_Activity:_ The entries below contain a line with "requireABDst d .clear" and a line with "d (.init d.fieldA)". Quote exactly those two lines and all lines between them.

_Available records:_
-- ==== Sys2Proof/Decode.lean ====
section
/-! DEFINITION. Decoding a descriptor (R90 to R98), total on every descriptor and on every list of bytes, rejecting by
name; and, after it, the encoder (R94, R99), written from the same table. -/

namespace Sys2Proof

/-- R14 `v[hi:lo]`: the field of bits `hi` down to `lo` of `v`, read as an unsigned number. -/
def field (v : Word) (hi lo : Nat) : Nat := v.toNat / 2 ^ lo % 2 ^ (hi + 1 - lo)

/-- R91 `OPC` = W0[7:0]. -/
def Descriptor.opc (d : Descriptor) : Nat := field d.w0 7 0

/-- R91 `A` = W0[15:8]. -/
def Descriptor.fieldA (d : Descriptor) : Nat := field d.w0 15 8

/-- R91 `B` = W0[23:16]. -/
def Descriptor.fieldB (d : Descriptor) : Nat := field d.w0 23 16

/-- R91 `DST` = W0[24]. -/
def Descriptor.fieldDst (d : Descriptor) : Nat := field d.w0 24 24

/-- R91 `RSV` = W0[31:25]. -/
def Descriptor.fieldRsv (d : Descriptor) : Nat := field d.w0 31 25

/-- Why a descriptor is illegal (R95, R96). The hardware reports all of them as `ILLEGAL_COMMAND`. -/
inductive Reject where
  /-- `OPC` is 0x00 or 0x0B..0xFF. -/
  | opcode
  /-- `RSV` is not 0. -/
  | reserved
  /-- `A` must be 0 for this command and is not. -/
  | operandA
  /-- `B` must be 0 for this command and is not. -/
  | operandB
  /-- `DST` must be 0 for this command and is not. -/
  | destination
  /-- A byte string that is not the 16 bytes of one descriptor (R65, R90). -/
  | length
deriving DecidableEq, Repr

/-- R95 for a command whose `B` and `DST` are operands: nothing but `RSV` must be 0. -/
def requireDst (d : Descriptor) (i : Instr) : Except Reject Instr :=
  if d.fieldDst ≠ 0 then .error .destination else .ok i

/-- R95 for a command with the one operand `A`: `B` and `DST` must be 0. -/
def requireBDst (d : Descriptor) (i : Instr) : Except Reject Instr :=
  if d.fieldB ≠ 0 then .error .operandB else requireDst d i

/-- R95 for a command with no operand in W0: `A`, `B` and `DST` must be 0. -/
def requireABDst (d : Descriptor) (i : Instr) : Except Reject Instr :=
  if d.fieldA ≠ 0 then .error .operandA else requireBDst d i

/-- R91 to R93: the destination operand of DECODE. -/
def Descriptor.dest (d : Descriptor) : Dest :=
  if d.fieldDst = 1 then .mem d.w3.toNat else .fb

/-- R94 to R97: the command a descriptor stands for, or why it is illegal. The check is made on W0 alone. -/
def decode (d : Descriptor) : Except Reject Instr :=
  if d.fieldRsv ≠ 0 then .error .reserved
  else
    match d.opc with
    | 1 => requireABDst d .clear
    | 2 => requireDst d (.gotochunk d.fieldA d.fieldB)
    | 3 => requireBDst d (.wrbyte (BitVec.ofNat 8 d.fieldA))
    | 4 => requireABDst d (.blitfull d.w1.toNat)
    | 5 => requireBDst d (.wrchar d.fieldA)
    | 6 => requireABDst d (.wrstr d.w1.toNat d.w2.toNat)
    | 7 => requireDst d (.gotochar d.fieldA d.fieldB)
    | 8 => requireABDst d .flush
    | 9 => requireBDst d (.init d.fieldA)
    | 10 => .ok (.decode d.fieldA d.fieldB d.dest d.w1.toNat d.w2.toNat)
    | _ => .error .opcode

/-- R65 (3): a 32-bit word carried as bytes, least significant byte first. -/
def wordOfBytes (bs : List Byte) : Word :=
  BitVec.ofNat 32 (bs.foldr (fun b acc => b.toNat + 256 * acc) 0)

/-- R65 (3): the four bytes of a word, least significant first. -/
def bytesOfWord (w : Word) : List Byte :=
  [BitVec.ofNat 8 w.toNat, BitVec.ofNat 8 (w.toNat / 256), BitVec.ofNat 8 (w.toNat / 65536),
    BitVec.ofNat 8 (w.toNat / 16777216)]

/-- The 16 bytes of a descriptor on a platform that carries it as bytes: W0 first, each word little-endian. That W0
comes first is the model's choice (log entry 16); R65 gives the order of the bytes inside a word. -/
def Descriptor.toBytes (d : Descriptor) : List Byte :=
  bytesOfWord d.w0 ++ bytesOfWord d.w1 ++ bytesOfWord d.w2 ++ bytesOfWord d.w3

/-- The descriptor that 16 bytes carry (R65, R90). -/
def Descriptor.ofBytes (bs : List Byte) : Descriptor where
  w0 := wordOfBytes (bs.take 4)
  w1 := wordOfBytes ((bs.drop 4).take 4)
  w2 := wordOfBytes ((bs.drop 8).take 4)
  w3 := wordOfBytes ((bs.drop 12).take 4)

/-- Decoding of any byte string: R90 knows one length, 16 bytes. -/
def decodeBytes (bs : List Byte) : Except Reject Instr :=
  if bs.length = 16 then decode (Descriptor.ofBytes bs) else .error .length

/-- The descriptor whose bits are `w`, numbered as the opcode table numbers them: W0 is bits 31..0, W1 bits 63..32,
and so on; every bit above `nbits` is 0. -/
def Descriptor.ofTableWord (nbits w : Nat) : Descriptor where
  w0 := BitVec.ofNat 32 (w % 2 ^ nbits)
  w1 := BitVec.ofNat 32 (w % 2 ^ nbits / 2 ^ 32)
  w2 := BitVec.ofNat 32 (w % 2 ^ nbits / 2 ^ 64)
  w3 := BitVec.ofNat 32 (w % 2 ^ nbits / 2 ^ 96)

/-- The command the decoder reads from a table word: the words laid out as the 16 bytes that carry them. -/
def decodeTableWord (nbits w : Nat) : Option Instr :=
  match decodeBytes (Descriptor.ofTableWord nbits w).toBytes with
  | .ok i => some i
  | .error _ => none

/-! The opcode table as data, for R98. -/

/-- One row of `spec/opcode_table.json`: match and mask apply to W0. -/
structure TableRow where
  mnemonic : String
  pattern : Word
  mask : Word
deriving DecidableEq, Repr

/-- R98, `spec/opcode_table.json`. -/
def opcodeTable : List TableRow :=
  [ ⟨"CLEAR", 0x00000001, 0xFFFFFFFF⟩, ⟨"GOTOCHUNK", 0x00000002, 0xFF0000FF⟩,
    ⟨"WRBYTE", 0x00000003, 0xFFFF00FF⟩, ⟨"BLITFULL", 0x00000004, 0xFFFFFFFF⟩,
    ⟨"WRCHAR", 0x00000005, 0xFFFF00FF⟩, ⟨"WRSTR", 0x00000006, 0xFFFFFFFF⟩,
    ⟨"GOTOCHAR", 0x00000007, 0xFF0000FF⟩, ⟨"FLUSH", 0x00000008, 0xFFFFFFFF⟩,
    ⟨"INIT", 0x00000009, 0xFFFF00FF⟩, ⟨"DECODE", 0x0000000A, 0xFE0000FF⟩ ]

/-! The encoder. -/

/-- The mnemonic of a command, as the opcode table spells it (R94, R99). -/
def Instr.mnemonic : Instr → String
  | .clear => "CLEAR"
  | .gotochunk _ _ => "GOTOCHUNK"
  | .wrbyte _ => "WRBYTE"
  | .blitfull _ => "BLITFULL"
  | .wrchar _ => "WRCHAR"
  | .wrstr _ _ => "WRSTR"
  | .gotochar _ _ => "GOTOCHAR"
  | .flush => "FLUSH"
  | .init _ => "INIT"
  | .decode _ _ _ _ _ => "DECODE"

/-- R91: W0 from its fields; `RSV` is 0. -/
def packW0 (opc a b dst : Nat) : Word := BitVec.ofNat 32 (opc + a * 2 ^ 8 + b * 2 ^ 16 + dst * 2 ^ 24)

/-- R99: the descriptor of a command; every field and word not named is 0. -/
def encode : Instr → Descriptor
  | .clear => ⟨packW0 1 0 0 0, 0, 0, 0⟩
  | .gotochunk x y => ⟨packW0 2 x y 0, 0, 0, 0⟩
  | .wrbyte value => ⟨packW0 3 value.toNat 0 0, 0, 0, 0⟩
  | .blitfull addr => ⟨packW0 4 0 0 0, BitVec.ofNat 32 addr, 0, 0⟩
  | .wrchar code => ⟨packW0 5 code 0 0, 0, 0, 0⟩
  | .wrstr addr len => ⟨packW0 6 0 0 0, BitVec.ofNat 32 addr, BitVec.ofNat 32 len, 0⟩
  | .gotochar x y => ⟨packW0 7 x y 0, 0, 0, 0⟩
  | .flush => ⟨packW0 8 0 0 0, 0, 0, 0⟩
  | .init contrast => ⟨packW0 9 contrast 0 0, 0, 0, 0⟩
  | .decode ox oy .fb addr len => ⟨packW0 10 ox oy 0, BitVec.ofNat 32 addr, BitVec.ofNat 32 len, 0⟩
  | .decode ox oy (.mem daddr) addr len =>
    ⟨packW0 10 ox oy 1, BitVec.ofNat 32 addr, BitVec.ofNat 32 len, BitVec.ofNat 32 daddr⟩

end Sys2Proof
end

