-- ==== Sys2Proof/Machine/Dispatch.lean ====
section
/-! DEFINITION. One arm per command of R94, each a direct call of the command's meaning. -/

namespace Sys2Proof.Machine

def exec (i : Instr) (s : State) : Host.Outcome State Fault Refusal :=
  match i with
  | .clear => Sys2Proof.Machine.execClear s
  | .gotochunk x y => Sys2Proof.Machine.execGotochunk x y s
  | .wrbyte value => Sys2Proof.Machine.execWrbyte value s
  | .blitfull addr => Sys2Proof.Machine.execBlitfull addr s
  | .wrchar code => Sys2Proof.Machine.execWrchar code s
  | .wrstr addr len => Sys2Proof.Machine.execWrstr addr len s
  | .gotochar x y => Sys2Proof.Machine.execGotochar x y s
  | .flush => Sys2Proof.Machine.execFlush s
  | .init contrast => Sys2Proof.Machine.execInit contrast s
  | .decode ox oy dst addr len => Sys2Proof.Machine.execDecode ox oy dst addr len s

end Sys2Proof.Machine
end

_Answer box:_
    | 1 => requireABDst d .clear
    | 2 => requireDst d (.gotochunk d.fieldA d.fieldB)
    | 3 => requireBDst d (.wrbyte (BitVec.ofNat 8 d.fieldA))
    | 4 => requireABDst d (.blitfull d.w1.toNat)
    | 5 => requireBDst d (.wrchar d.fieldA)
    | 6 => requireABDst d (.wrstr d.w1.toNat d.w2.toNat)
    | 7 => requireDst d (.gotochar d.fieldA d.fieldB)
    | 8 => requireABDst d .flush
    | 9 => requireBDst d (.init d.fieldA)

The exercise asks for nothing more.